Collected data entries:
—————

-- ==== Sys2Proof/Machine/Matrix.lean ====
section
/-!
DEFINITION. The matrix class: signer sets, signing, capture, execution, windows, tokens and the accumulator store
(06; 18 R283, R284, R287, R289; 18 R301; 19 R333, R336; 20 R364, R365).
-/

namespace Sys2Proof.Machine

open Sys2Proof

/-! ### The accumulator store (06 R137, R152) -/

/-- A cell of a tile: row within the tile, column. -/
def cellOf (row col : Nat) : Nat := row % 64 * 128 + col

def tileOf (s : State) (b t : Nat) : Tile := (s.block b).tiles.getD t default

def modTile (b t : Nat) (f : Tile → Tile) : State → State := modBlock b fun k => { k with tiles := modAt f t k.tiles }

def waveOf (s : State) (b t : Nat) : Nat := homeWave (s.launchOf b) t

def windowOf (s : State) (b w : Nat) : Nat × Nat :=
  let v := (s.block b).waves.getD w default
  (v.accBase.toNat, v.accLim.toNat)

/-- The checks of `ALD` and `AST` in their order (18 R287). -/
def cellFault (f : EFields) (sh : Shape) (s : State) (b t : Nat) : Option (Nat × Nat) :=
  let v := (s.thread b t).vals
  let row := opd f sh v .ra
  let w := waveOf s b t
  let win := windowOf s b w
  if (s.block b).tiles.length ≤ row / 64 then some (0x03, 0)
  else if (tileOf s b (row / 64)).owner ≠ some w then some (0x04, 0)
  else if row < win.1 ∨ win.2 ≤ row ∨ 127 < opd f sh v .rb then some (0x03, 0) else none

def execAld (f : EFields) (s : State) : Result :=
  let sh := shapeOf (.ald f)
  laneExec (.ald f) (cellFault f sh) (fun b t s =>
    let v := (s.thread b t).vals
    let row := opd f sh v .ra
    let x := sget 0 (cellOf row (opd f sh v .rb)) (tileOf s b (row / 64)).cells
    modThread b t (producerThread f sh s.cur.pc (.tile (row / 64) x)) s) s

def execAst (f : EFields) (s : State) : Result :=
  let sh := shapeOf (.ast f)
  laneExec (.ast f) (cellFault f sh) (fun b t s =>
    let v := (s.thread b t).vals
    let row := opd f sh v .ra
    let x : Word := BitVec.ofNat 32 (opd f sh v .rc)
    modTile b (row / 64) (fun c => { c with cells := sset 0 (cellOf row (opd f sh v .rb)) x c.cells }) (endInterval b s)) s

/-- The checks of `ACLR` (18 R284). -/
def aclrFault (t : Nat) (s : State) (b tid : Nat) : Option (Nat × Nat) :=
  let w := waveOf s b tid
  let win := windowOf s b w
  if (s.block b).tiles.length ≤ t then some (0x03, 0)
  else if (tileOf s b t).owner ≠ some w then some (0x04, 0)
  else if 64 * t < win.1 ∨ win.2 < 64 * t + 64 then some (0x03, 0) else none

def execAclr (f : EFields) (s : State) : Result :=
  laneExec (.aclr f) (aclrFault f.rd.toNat) (fun b _ s =>
    modTile b f.rd.toNat (fun c => { c with cells := [] }) (endInterval b s)) s

/-! ### Windows (06 R148, 18 R283) -/

def execAccwin (f : EFields) (s : State) : Result :=
  let sh := shapeOf (.accwin f)
  laneExec (.accwin f) (fun s b t =>
      let v := (s.thread b t).vals
      let lim := opd f sh v .rc
      if t ≠ 0 then some (0x0D, 0)
      else if (s.block b).waves.length ≤ opd f sh v .ra ∨ lim < opd f sh v .rb ∨ 64 * (s.block b).tiles.length < lim then
        some (0x03, 0)
      else none) (fun b t s =>
    let v := (s.thread b t).vals
    modWave b (opd f sh v .ra) (fun w =>
      { w with accBase := BitVec.ofNat 32 (opd f sh v .rb), accLim := BitVec.ofNat 32 (opd f sh v .rc) }) s) s

/-! ### Signer sets (06 R142, R154) -/

def modCv (b c : Nat) (f : Cv → Cv) : State → State := modBlock b fun k => { k with cvs := modAt f c k.cvs }
def cvOf (s : State) (b c : Nat) : Cv := (s.block b).cvs.getD c default

/-- `CVSET`: the checks that do not depend on the signs of the cycle; the set takes effect at the end of the cycle. -/
def execCvset (f : EFields) (s : State) : Result :=
  let sh := shapeOf (.cvset f)
  let on := s.cur.tids.filter fun t => threadGuard (.cvset f) s s.cur.block t
  laneExec (.cvset f) (fun s b t =>
      let v := (s.thread b t).vals
      let n := opd f sh v .ra
      if 1 < on.length ∨ n = 0 ∨ 64 < n ∨ (s.block b).ntid < opd f sh v .rb + n then some (0x05, 0) else none) (fun b t s =>
    let v := (s.thread b t).vals
    modCv b f.rd.toNat (fun c => { c with pend := c.pend ++ [(t, s.cur.pc, opd f sh v .ra, opd f sh v .rb)] }) s) s

/-- The end of the cycle of its `CVSET`s, in the order of their issue: after the signs of the cycle, a PARTIAL cv faults,
and any other takes the set and releases its latch. -/
def settleCv (b c : Nat) (s : State) : State :=
  let cv := cvOf s b c
  cv.pend.foldl (fun s p =>
    if cv.sigs = [] then modCv b c (fun x => { x with set := some (p.2.2.2, p.2.2.1), latch := [] }) s
    else raiseCause b 0x05 [p.1] p.2.1 0 (modThread b p.1 (fun th => { th with pc := p.2.1 }) s))
    (modCv b c (fun x => { x with pend := [] }) s)

/-! ### Signing (06 R143, R144; 05 R135) -/

/-- The bytes of B. -/
def bBytes (bt : BitVec 2) : Nat := if bt = 2 then 2048 else 4096

/-- The non-A operands that a close compares; the cv is one for all. -/
def sameOps (x y : Sig) : Bool :=
  x.tile = y.tile && x.vb = y.vb && x.at_ = y.at_ && x.bt = y.bt && x.zc = y.zc && x.ret = y.ret && x.rm = y.rm &&
    x.ftzi = y.ftzi && x.ftzo = y.ftzo

def sigOf (f : EFields) (sh : Shape) (s : State) (b t rank : Nat) : Sig :=
  let th := s.thread b t
  { tid := t, rank := rank, tile := f.rd.toNat, vb := opd f sh th.vals .rb, at_ := f.mod.getLsbD 0,
    bt := f.mod.extractLsb' 1 2, zc := f.mod.getLsbD 4, ret := f.ret, rm := BitVec.ofNat 3 (rmOf f.rm th.rm),
    ftzi := f.ftzi, ftzo := f.ftzo, aIdx := f.ra.toNat, latched := latchCovers (s.block b) f.rc.toNat t f.ra.toNat,
    opMark := th.nextId, taint := runTaint (fieldRun f sh th.vals .rb) }

/-- The first check that fails (06 R143). -/
def signFault (s : State) (b t : Nat) (cv : Cv) (g : Sig) : Option Nat :=
  let w := (s.block b).waves.getD (waveOf s b t) default
  match cv.set with
  | none => some 0x05
  | some (first, n) =>
    if t < first ∨ first + n ≤ t ∨ (cv.sigs.any fun x => x.tid = t) then some 0x05
    else if (s.block b).tiles.length ≤ g.tile ∨ 64 * g.tile < w.accBaseS.toNat ∨ w.accLimS.toNat < 64 * g.tile + 64 then some 0x03
    else if g.vb % 256 ≠ 0 then some 0x09
    else if (s.launchOf b).scratch < g.vb + bBytes g.bt then some 0x0A else none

—————

Search the entries above for lines containing the word "checks", and copy each one.

[Solution]
/-- The checks of `ALD` and `AST` in their order (18 R287). -/
/-- The checks of `ACLR` (18 R284). -/
/-- `CVSET`: the checks that do not depend on the signs of the cycle; the set takes effect at the end of the cycle. -/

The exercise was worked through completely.